Our results show that our method is more accurate than the standard conditional method (CM). We applied our novel method to three GWASs and four expression quantitative trait loci (eQTL) datasets. We identified a total of 4,152 loci with strong evidence of the presence of AH. The proportion of all loci with identified AH is 4%–23% in eQTLs, 35% in GWASs of high-density lipoprotein (HDL), and 23% in GWASs of schizophrenia. For eQTLs, we observed a strong correlation between sample size and the proportion of loci with AH, indicating that statistical power prevents identification of AH in other loci.

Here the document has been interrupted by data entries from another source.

-- ==== Sys2Proof/Config.lean ====
section
/-! DEFINITION. What the spec leaves open: constants without a body. No proof can see their values, so a claim about the model
holds whatever they are. Each is named in a row of notes/assumptions. -/

namespace Sys2Proof.Config

/-- The byte that DRAM holds at an address after its `gen`-th loss of content (spec/19_power_clocks_reset.md R449: DRAM content
"is not wiped but is undefined" after a chip reset; log entry 5). -/
opaque freeDram (gen addr : Nat) : BitVec 8

/-- The `n`-th free value that the model draws (log entry 4): a value of the part's entropy source (spec/20 R462, R469, R476) or a
value the spec does not state. -/
opaque freeValue (n : Nat) : Nat

/-- Entry `i` of the tables in a cell's data memory after the `n`-th free value was drawn for its destruction (spec/02 R45; log entry 4). -/
opaque freeCell (n i : Nat) : Nat

/-- Adeiq's manufacturing key and return key: public keys that the spec names and does not state (R468; log entry 6). -/
opaque adeiqMfgKey : Nat × Nat
opaque adeiqReturnKey : Nat × Nat

/-- The part's device key: the private key that CRYPTO generated on the die (spec/20_identity_lifecycle.md R460; log entry 6). -/
opaque deviceKey : Nat

/-- The sequence number of record 0x00 of the calibration store (spec/20 R461; log entry 6). -/
opaque identitySeq : Nat

/-- What the spec does not state of a certificate: its serial number, the DER of notBefore and of the extensions that it names none of, and the
number that its signature was made with (spec/20 R461; log entry 6). -/
structure Cert where
  serial : Nat := 0
  notBefore : List (BitVec 8) := []
  exts : List (BitVec 8) := []
  nonce : Nat := 0
deriving DecidableEq, Repr, Inhabited

/-- The device and the intermediate certificate, the names and private keys of Adeiq's device CA and root, the DER of the intermediate's
notAfter, and whether a CN has capital hexadecimal digits (spec/20 R461; log entry 6). -/
opaque deviceCert : Cert
opaque intermediateCert : Cert
opaque caName : List (BitVec 8)
opaque rootName : List (BitVec 8)
opaque caKey : Nat
opaque rootKey : Nat
opaque caNotAfter : List (BitVec 8)
opaque certUpper : Bool

end Sys2Proof.Config
end

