/-- A frame that pass B streams (R128). -/
structure Stream where
  /-- (06 R131) the stream source -/
  frame : Frame := {}
  /-- (06 R128) lines sent -/
  lines : Nat := 0
  /-- (06 R131) ports that stream, as the boundary fixed them -/
  ports : List Nat := []
  /-- (05 R119, 07 R191) mapped ports that were not fenced, SILENT or DOWN at the boundary -/
  mapped : List Nat := []
  /-- (06 R137, 02 R44) aborted: LATCH is withheld -/
  aborted : Bool := false
  /-- (05 R119) drive-frame CRC of each port so far, before the final complement -/
  crc : Vector Nat 12 := .replicate 12 0xFFFFFFFF
  /-- (07 R180) echo of each port so far, before the final complement -/
  lineCrc : Vector Nat 12 := .replicate 12 0xFFFFFFFF
  /-- (06 R130) LATCH has left every mapped port -/
  latched : Bool := false
deriving DecidableEq, Repr

/-- What FT holds beside its registers. -/
structure Ft where
  /-- (06 R129) index of the next boundary; 0 -/
  m : Nat := 0
  /-- (06 R130) index of the boundary after a fixed one, where a schedule change chose it; none -/
  after : Option Nat := none
  /-- (06 R132) index of the next boundary whose commit guard has not passed; 0 -/
  guard : Nat := 0
  /-- (06 R129) A of the last boundary, in ticks of frame time; none before the first -/
  last : Option Int := none
  /-- (06 R130) A_m once fixed, in ticks; none -/
  fixed : Option Int := none
  /-- (06 R129) phase error of the fixed boundary, in ticks; 0 -/
  phase : Nat := 0
  /-- (06 R138) the next boundary is a restart boundary; false -/
  restart : Bool := false
  /-- (06 R129) frame time of the last schedule change, in ticks; none -/
  change : Option Int := none
  /-- (06 R131) frame in composition; none -/
  passA : Option Frame := none
  /-- (06 R131) frame being streamed; none -/
  stream : Option Stream := none
  /-- (06 R131) frame on show at the tiles; none -/
  shown : Option Frame := none
  /-- (07 R180) FRAME_NO that latched at the last boundary, whose HEALTH is awaited; none -/
  await : Option Nat := none
  /-- (06 R128) current line slot; none before slot 0 -/
  slot : Option Nat := none
  /-- (06 R141) a clear of EN waits for the next boundary; false -/
  clear : Bool := false
  /-- (00 R6) captured FT set; none -/
  cap : Option Captured := none
  /-- (06 R142) line of FT_LM in force since the last boundary; 0 -/
  lm : Nat := 0
  /-- (06 R142) FT_LM has fired for the current line slot; false -/
  lmFired : Bool := false
  /-- (06 R136) ports below their watermark; none -/
  urgent : Vector Bool 12 := .replicate 12 false
  /-- (06 R136) the current slot has been counted in FT_URG_CNT; false -/
  urgSlot : Bool := false
  /-- (06 R139) FLT_FT_ABORT raised since CONSEC was last cleared; false -/
  limit : Bool := false
  /-- (06 R146) FT_NEXT_SEC_LO held by a read of FT_NEXT_NS; none -/
  nextLo : Option Nat := none
  /-- (06 R146) FT_NEXT_SEC_HI held by a read of FT_NEXT_NS; none -/
  nextHi : Option Nat := none
deriving DecidableEq, Repr

/-- Where the training of a port stands (spec/07_onvik_tile_link.md R153). -/
inductive Train where | none | lock | caps | relock | relockSlow | probe | config
deriving DecidableEq, Repr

One of the main benefits of our method is that it requires only summary statistics. Summary statistics of a GWAS or eQTL study are widely available, so our method is applicable to most existing datasets. We have shown that AH is widespread and more common than previously estimated in complex traits, both in GWASs and eQTL studies.

Our results highlight the importance of accounting for the presence of multiple causal variants when characterizing the mechanism of genetic association in complex traits. Falling to account for AH can reduce the power to detect true causal variants and can explain the limited success of fine mapping of GWASs.

In a related study, researchers at University of California, Irvine, and University of Kansas, identified an analogous signal in eQTLs from genetic sequencing of flies. King et al. (2014) observe that the vast majority of genes with eQTL are more consistent with heterogeneity than bi-allelism. Read more about this related study, “Genetic Dissection of the Drosophila melanogaster Female Head Transcriptome Reveals Widespread Allelic Heterogeneity.”

CAVIAR was created by Farhad Hormozdiari, Emrah Kostem, Eun Yong Kang, Bogdan Pasaniuc and Eleazar Eskin. Software is freely available for download: http://genetics.cs.ucla.edu/caviar/

For more information, see our full paper, which can be accessed through AJHGhttp://www.cell.com/ajhg/abstract/S0002-9297(17)30149-0

The full citation of our paper:
Hormozdiari F, Zhu A, Kichaev G, Ju CJ, Segrè AV, Joo JW, Won H, Sankararaman S, Pasaniuc B, Shifman S, Eskin E. Widespread allelic heterogeneity in complex traits. The American Journal of Human Genetics. 2017 May 4;100(5):789-802.